Как же в этом труде описывался «российский Запад»? Бесспорно, книга российского немца грешит серьезными неточностями.
Так, латышей академик Георги почему-то считал смешанными с финнами славянами, полагал, будто их прародина – устье Вислы, а язык их «состоит из трех четвертей славянских слов и четверти финских». [1] Так как ученый немец не был ни филологом, ни историком, можно предположить, что ему было крайне сложно разобраться со словарным составом латышского языка или определить прародину латышей, чем и объясняются столь далекие от истины высказывания. Естественно, что куда более достоверны сведения Георги об обыденной жизни современных ему латышей. Этнограф писал, что они почти все – лютеране, издревле упражнялись в землепашестве. Далее автор отметил: «Претерпеваемые ими от помещиков угнетение, так же бедность и суровое воспитание сделало их довольно крепкими к снесению... тягостных работ». [2] Иоганн-Готлиб Георги неоднократно обращал внимание на бедность латышских крестьян: и домики у них деревянные и небольшие, и «в домашнем быту и в пище видна всегда бедность»[3]. Между тем, уровень жизни ряда других народов Российской империи не характеризуется в книге академика в столь же минорной тональности.
Можно добавить, что в книге Иоганна Готлиба Георги при описании быта латышей были использованы материалы так называемой Белорусской экспедиции. Эта экспедиция под руководством академика И. И. Лепехина в 1773 году, двигаясь вдоль Даугавы, составила описание не только части Белоруссии, но и ряда латвийских городов – в том числе Краславы, Динабурга (Даугавпилса), Якобштадта (Екабпилса), Риги. [4]

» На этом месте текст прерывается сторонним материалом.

theorem blank_bankOk : bankOk blank.build.numCtx blank.ctx := bankOk_replicate (by unfold Ctx.inRange; decide)

theorem farBank_ok : bankOk live.build.numCtx farBank := bankOk_replicate (by unfold Ctx.inRange; decide)

theorem vectorBuild_legal : vectorBuild.legal = true := by decide +kernel

theorem blank_slots : ∀ sl ∈ blank.snap, bankOk blank.build.numCtx sl.ctx := fun sl h => by
  rw [List.eq_of_mem_replicate h]; exact blank_bankOk

theorem stored_slots : ∀ sl ∈ stored.snap, bankOk stored.build.numCtx sl.ctx := fun sl h => by
  rcases List.mem_or_eq_of_mem_set h with h | rfl
  exacts [blank_slots sl h, live_bankOk]

/-- S0 with slot 1 stored meets every invariant; so does S0. -/
theorem stored_inv : stored.Inv where
  build := vectorBuild_legal
  ctx := live_bankOk
  slots := by decide
  slotBanks := stored_slots
  slotsNeedBank := by decide
  coef := by decide
  config := by decide
  tables := by decide

theorem live_inv : live.Inv where
  build := vectorBuild_legal
  ctx := live_bankOk
  slots := by decide
  slotBanks := blank_slots
  slotsNeedBank := by decide
  coef := by decide
  config := by decide
  tables := by decide

theorem faulty_faultInv : faulty.FaultInv where
  sticky := by decide
  cause := by decide
  capacity := by decide
  capacityBuild := by decide

/-- S0 after EST_RATES. -/
def estimated : State := result (.estRates 2 false) live

theorem estimated_estInv : estimated.EstInv where
  fresh := fun _ => ⟨2, false, by decide, by decide⟩
  computed := by decide

theorem estimated_inv : estimated.Inv where
  build := vectorBuild_legal
  ctx := live_bankOk
  slots := by decide
  slotBanks := blank_slots
  slotsNeedBank := by decide
  coef := by decide
  config := by decide
  tables := by decide

theorem hides_ready (m : Memory) : (hides m).ready := ⟨⟨rfl, live_takes.2⟩, rfl⟩

theorem holding_ready (m : Memory) : (holding m).ready := ⟨⟨rfl, live_takes.2⟩, rfl⟩

/-! #### Encoding -/

theorem witness_DecodeOfEncode :
    (Instr.mvd 32767 (-32768)).wf = true ∧ (Instr.snapWrite 255 511 63 true).wf = true ∧ (Instr.saoSvlc (-256)).wf = true ∧
    Instr.endSegment.wf = true := by decide

theorem witness_EncodeOfDecode : decode 0x2A0000008000FFFF = .ok (.mvd (-1) (-32768)) := by decide

theorem witness_DecoderAcceptsExactly :
    decode 0x51FFFFFFFFFFFFFF = .error .illegalOpcode ∧ (0x51FFFFFFFFFFFFFF : CmdWord).toNat / 2 ^ 56 ∉ r93Opcodes ∧
    decode 0x4180000000000002 = .error .reservedBits ∧ (0x4180000000000002 : CmdWord).toNat / 2 ^ 56 ∈ r93Opcodes ∧
    (0x4180000000000002 : CmdWord).toNat.testBit 55 = true ∧ definedBit 0x41 55 = false ∧
    decode 0x410000000000007F = .ok (.codeCoeff 7 true 3 true) ∧ (∀ b < 7, definedBit 0x41 b = true) ∧
    (∀ b < 56, (0x410000000000007F : CmdWord).toNat.testBit b = true → definedBit 0x41 b = true) := by decide

theorem witness_WordsThatAreNoCommandFault :
    (port live 0).pending = [.command 0] ∧ (port live 0).fault.cause ≠ .capacity ∧ (port live 0).faulted = false ∧
    (0 : CmdWord).toNat / 2 ^ 56 ∉ r93Opcodes ∧
    (port faulty 0x0180000000000000).pending = [.command 0x0180000000000000] ∧ faulty.faulted = true ∧
    faulty.fault.cause ≠ .capacity ∧ (0x0180000000000000 : CmdWord).toNat / 2 ^ 56 = 0x01 ∧ 0x01 ∈ r93Opcodes ∧
    (0x0180000000000000 : CmdWord).toNat.testBit 55 = true ∧ definedBit 0x01 55 = false := by decide

/-! #### The machine -/

theorem witness_StepRunsTheDecodedCommand :
    (port live 0x2500000000000001).pending = [.command 0x2500000000000001] ∧
    decode 0x2500000000000001 = .ok (.predMode true) := by decide

theorem witness_EveryCommandCountsAndCompletes :
    (port { live with cmdcnt := 0xFFFFFFFF } 0).pending = [.command 0] ∧
    (stepped (port { live with cmdcnt := 0xFFFFFFFF } 0)).cmdcnt = 0 := by decide

theorem witness_FaultedBlockRejects :
    (port faulty 0x2500000000000001).pending = [.command 0x2500000000000001] ∧
    (port faulty 0x2500000000000001).faulted = true ∧ (0x2500000000000001 : CmdWord).toNat / 2 ^ 56 ≠ 0x01 ∧
    (State.resetOf narrow).fault.cause = .capacity := by decide

theorem witness_FaultsArePrecise :
    live.fault.cause ≠ .capacity ∧ live.faulted = false ∧
    exec (.mergeIdx 5 5) live = .next (result (.mergeIdx 5 5) live) ∧ (result (.mergeIdx 5 5) live).faulted = true ∧
    faulty.fault.cause ≠ .capacity ∧ faulty.faulted = true ∧ opcodeOf (.resetEntropy 3 26 false) = 0x01 ∧
    exec (.resetEntropy 3 26 false) faulty = .next (result (.resetEntropy 3 26 false) faulty) ∧
    (result (.resetEntropy 3 26 false) faulty).faulted = true :=
  ⟨by decide, by decide, exec_result _ _, by decide, by decide, by decide, by decide, exec_result _ _,
    by decide⟩

theorem witness_OnlyResetEntropyRecovers :
    exec (.resetEntropy 2 26 true) faulty = .next (result (.resetEntropy 2 26 true) faulty) ∧ faulty.faulted = true ∧
    (result (.resetEntropy 2 26 true) faulty).faulted = false := ⟨exec_result _ _, by decide, by decide⟩

theorem witness_ResetValues : vectorBuild.numCtx ≤ vectorBuild.maxNumCtx ∧ vectorBuild.maxLog2Tb = 5 := by decide

theorem witness_CapacityCheck :
    narrow.maxNumCtx < narrow.numCtx ∧ wide.numCtx ≤ { wide with maxNumCtx := 200 }.maxNumCtx := by decide

theorem witness_HardwareReset :
    { faulty with pending := [.hardwareReset] }.pending = [HostInput.hardwareReset] ∧
    (stepped { faulty with pending := [.hardwareReset] }).faulted = false := by decide

theorem witness_ChecksBeforeTheEffect :
    blank.fault.cause ≠ .capacity ∧ blank.faulted = false ∧ (Instr.determineInitIndex 3 0).sliceTypeIs3 = true ∧
    blank.bankValid = false ∧ (Instr.store 16).sliceTypeIs3 = false ∧ (Instr.store 16).needsNoBank = false ∧
    faulty.fault.cause ≠ .capacity ∧ faulty.faulted = true ∧ opcodeOf (.resetEntropy 3 26 false) = 0x01 ∧
    (Instr.resetEntropy 3 26 false).sliceTypeIs3 = true := by decide

/-- Every part that a command may write is written by one. -/
theorem witness_WritersOfTheState :
    (∀ i s, exec i s = .next (result i s)) ∧
    (result (.coefWrite 1023 1) live).coef ≠ live.coef ∧
    (result (.setConfig true true true true 48 2) live).config ≠ live.config ∧
    (result (.resetEntropy 1 30 false) live).slice ≠ live.slice ∧
    (result (.determineInitIndex 1 30) live).initChoiceValid ≠ live.initChoiceValid ∧
    (result (.store 0) live).snap ≠ live.snap ∧ (result (.estRates 2 false) live).est ≠ live.est ∧
    (result (.resetEntropy 0 26 false) blank).bankValid ≠ blank.bankValid ∧
    (result (.predMode true) live).ctx ≠ live.ctx ∧ (result (.mergeIdx 5 5) live).fault ≠ live.fault ∧
    (result (.mergeIdx 5 5) live).faultSticky ≠ live.faultSticky :=
  ⟨exec_result, by decide, by decide, by decide, by decide, by decide,
    by decide, by decide, by decide, by decide, by decide⟩

/-! #### The bank -/

theorem witness_BinCoding :
    [(⟨0, true⟩ : Ctx), ⟨62, false⟩][0]? = some ⟨0, true⟩ ∧ [(⟨0, true⟩ : Ctx), ⟨62, false⟩][1]? = some ⟨62, false⟩ ∧
    (⟨0, true⟩ : Ctx).inRange ∧ (⟨62, false⟩ : Ctx).inRange := by unfold Ctx.inRange; decide

theorem witness_ResetEntropyEffect : faulty.fault.cause ≠ .capacity ∧ (3 : Nat) ≤ 3 ∧ (2 : Nat) ≤ 2 := by decide

theorem witness_UpdateContextTablesEffect :
    blank.takes ∧ blank.bankValid = false ∧ live.takes ∧ live.bankValid = true ∧ (3 : Nat) ≤ 3 ∧ (2 : Nat) ≤ 2 :=
  ⟨blank_takes, by decide, live_takes, by decide, by decide, by decide⟩

theorem witness_EndSegmentAndTermBin : blank.takes ∧ blank.bankValid = false ∧ live.takes ∧ live.bankValid = true :=
  ⟨blank_takes, by decide, live_takes, by decide⟩

theorem witness_SetConfigEffect :
    blank.takes ∧ ((48 : Nat) ≤ 48 ∧ (2 : Nat) ≤ 2 ∧ (2 : Nat) ≤ 5) ∧ ((0 : Nat) ≤ 48 ∧ (2 : Nat) ≤ 5 ∧ (5 : Nat) ≤ 5) ∧
    (48 : Nat) < 49 ∧ (1 : Nat) < 2 ∧ (5 : Nat) < 6 := ⟨blank_takes, by decide⟩

theorem witness_DetermineInitIndexEffect :
    live.takes ∧ bankOk live.build.numCtx live.ctx ∧ live.build.initTie = .own ∧ live.bankValid = true ∧
    blank.takes ∧ bankOk blank.build.numCtx blank.ctx ∧ blank.build.initTie = .own ∧ blank.bankValid = false :=
  ⟨live_takes, live_bankOk, by decide, by decide, blank_takes, blank_bankOk, by decide,
    by decide⟩

theorem witness_StoreEffect :
    blank.takes ∧ blank.bankValid = false ∧ live.takes ∧ live.bankValid = true ∧ 15 < live.build.numSnapshots ∧
    live.build.numSnapshots ≤ 16 := ⟨blank_takes, by decide, live_takes, by decide, by decide, by decide⟩

theorem witness_LoadEffect :
    stored.takes ∧ 1 < stored.build.numSnapshots ∧ stored.snap[1]? = some ⟨true, live.ctx⟩ ∧
    stored.build.numSnapshots ≤ 16 ∧ (∀ sl, stored.snap[15]? = some sl → sl.valid = false) :=
  ⟨stored_takes, by decide, by decide +kernel, by decide, by intro sl h; cases h; rfl⟩

theorem witness_LoadPartialEffect :
    blank.takes ∧ 166 ≤ blank.build.numCtx ∧ bankOk blank.build.numCtx blank.ctx ∧ blank.bankValid = false ∧
    stored.takes ∧ 166 ≤ stored.build.numCtx ∧ bankOk stored.build.numCtx stored.ctx ∧ stored.bankValid = true ∧
    bankOk stored.build.numCtx live.ctx ∧ 1 < stored.build.numSnapshots ∧
    stored.snap[1]? = some ⟨true, live.ctx⟩ ∧ (26 : Nat) ≤ 26 ∧ (26 : Nat) < 27 ∧ stored.build.numSnapshots ≤ 16 :=
  ⟨blank_takes, by decide, blank_bankOk, by decide, stored_takes, by decide, live_bankOk, by decide, live_bankOk,
    by decide, rfl, by decide, by decide, by decide⟩

theorem witness_SnapWriteEffect :
    stored.takes ∧ 1 < stored.build.numSnapshots ∧ stored.snap[1]? = some ⟨true, live.ctx⟩ ∧
    (165 < stored.build.numCtx ∧ (62 : Nat) ≤ 62) ∧ stored.build.numCtx ≤ 166 ∧ (62 : Nat) < 63 ∧ stored.build.numSnapshots ≤ 16 :=
  ⟨stored_takes, by decide, rfl, by decide, by decide, by decide, by decide⟩

/-- The sequence holds commands of every kind; only those that read slot 15 are left out. -/
theorem witness_StoreThenLoadRestores :
    live.ready ∧ live.Inv ∧ 15 < live.build.numSnapshots ∧
    ∀ i ∈ [Instr.predMode false, .coefWrite 0 1, .codeCoeff 2 false 0 false, .setConfig true false false false 0 5,
        .determineInitIndex 1 26, .updateContextTables 1 26 true true, .store 15, .store 3, .load 3, .loadPartial 3 0,
        .snapWrite 3 0 0 false, .mergeIdx 5 5, .resetEntropy 2 26 true, .estRates 2 false, .endSegment],
      i.readsSlot ≠ some 15 :=
  ⟨live_ready, live_inv, by decide, by decide⟩

theorem witness_BankTravelsBetweenInstances :
    live.ready ∧ live.Inv ∧ bankOk live.build.numCtx farBank ∧ farBank ≠ live.ctx ∧ 15 < live.build.numSnapshots :=
  ⟨live_ready, live_inv, farBank_ok, by decide, by decide⟩

/-! #### Syntax elements: `ready`, and the bounds of the clauses -/

theorem witness_SingleContextFlags : live.ready := live_ready

theorem witness_NeighbourCountFlags : live.ready := live_ready

theorem witness_TransformTreeFlags :
    live.ready ∧ (4 : Nat) ≤ 4 ∧ (4 : Nat) < 5 ∧ (2 : Nat) ≤ 2 ∧ (2 : Nat) < 3 := ⟨live_ready, by decide⟩

theorem witness_TruncatedUnaryIndexes :
    live.ready ∧ (0 : Nat) < 1 ∧ (5 : Nat) < 6 ∧ ((1 : Nat) ≤ 5 ∧ (5 : Nat) ≤ 5) ∧ ((1 : Nat) ≤ 1 ∧ (0 : Nat) < 1) ∧
    ((1 : Nat) ≤ 5 ∧ (4 : Nat) < 5) ∧ (16 : Nat) < 17 ∧ ((1 : Nat) ≤ 16 ∧ (16 : Nat) ≤ 16) ∧ ((1 : Nat) ≤ 16 ∧ (15 : Nat) < 16) :=
  ⟨live_ready, by decide⟩

theorem witness_PartSizeFollowsTheTable :
    live.ready ∧ (7 : Nat) < 8 ∧ (2 : Nat) < 3 ∧ (6 : Nat) < 7 ∧ ((3 : Nat) ≤ 3 ∧ (6 : Nat) ≤ 6) ∧
    r205Bins false true false true 7 = none ∧ (r205Bins false false true false 7).isSome = true := ⟨live_ready, by decide⟩

theorem witness_IntraLumaModes :
    live.ready ∧ (34 : Nat) < 35 ∧ ((34 : Nat) ≤ 34 ∧ (0 : Nat) ≤ 34) ∧ (1 : Nat) = 1 ∧
    ((0 : Nat) ≠ 1 ∧ (0 : Nat) ≠ 34 ∧ (1 : Nat) ≠ 34) ∧ ((33 : Nat) ≠ 0 ∧ (33 : Nat) ≠ 1 ∧ (33 : Nat) ≠ 34) :=
  ⟨live_ready, by decide⟩

theorem witness_IntraChromaModes :
    live.ready ∧ (5 : Nat) < 6 ∧ live.config.lmEn = false ∧ (3 : Nat) < 4 ∧
    (configured ⟨false, false, true, false, 0, 5⟩).ready ∧
    (configured ⟨false, false, true, false, 0, 5⟩).config.lmEn = true :=
  ⟨live_ready, by decide, by decide, by decide, configured_ready _, rfl⟩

Заметим, что сведения из книги Георги о жизни латышей, совпадают с письмами известных русских писателей, проезжавших через Лифляндию на Запад, или же находившихся на земле латышей по каким-либо делам. Неоднократно бывал в Лифляндии создатель русской бытовой комедии Денис Иванович Фонвизин. Кстати, приезжая в Лифляндию, Фонвизин оказывался на земле предков – рыцарей фон Визиных, один из которых попал в Россию при Иване Грозном. Денис Фонвизин с сочувствием писал о латышских крестьянах и на то у него были веские причины. Фонвизин сдал пожалованное ему в России имение в аренду выходцу из Курляндии барону Медему. Рижские исследователи связей Фонвизина с латвийской землей Б. Инфантьев и А. Лосев так писали о дальнейшем развитии событий: «В полном соответствии с остзейскими нравами, арендатор и его подручные требовали с крестьян непомерный оброк, заставляли выполнять непосильные работы, строптивых нещадно секли. Мольба о сострадании, о справедливости оставалась втуне. На Медема подавали челобитные в Петербург, прибегали к открытому протесту... Фонвизин возбудил судебное дело. Началось бесконечное разбирательство в самых разных инстанциях. Жестокосердие барона, беспардонная его наглость доставляли Фонвизину физические и нравственные муки. Треволнения закончились апоплексическим ударом. Последствия недуга давали о себе знать до конца дней...».[5] И вот Фонвизин поехал лечиться в Остзейский край на курорт Балдоне. Что же увидел драматург в Латвии? Он остановился на курорте в частном доме и вскоре стал свидетелем чрезвычайного происшествия, которое Денис Иванович так описал в своем дневнике: «... увидел я лежащего человека, мужика моего хозяина. Обнаженная спина его, из которой текла кровь, показывала, что он был бит немилосердно. Я призвал хозяина и спросил, за что сей человек так растерзан. Хозяин рассказал мне, что сей битый мужик был теперь на сенокосе, где чужой мужик, поссорясь с ним и будучи его сильнее, так бесчеловечно его изувечил. Это подало повод к дальнейшему моему с хозяином разговору.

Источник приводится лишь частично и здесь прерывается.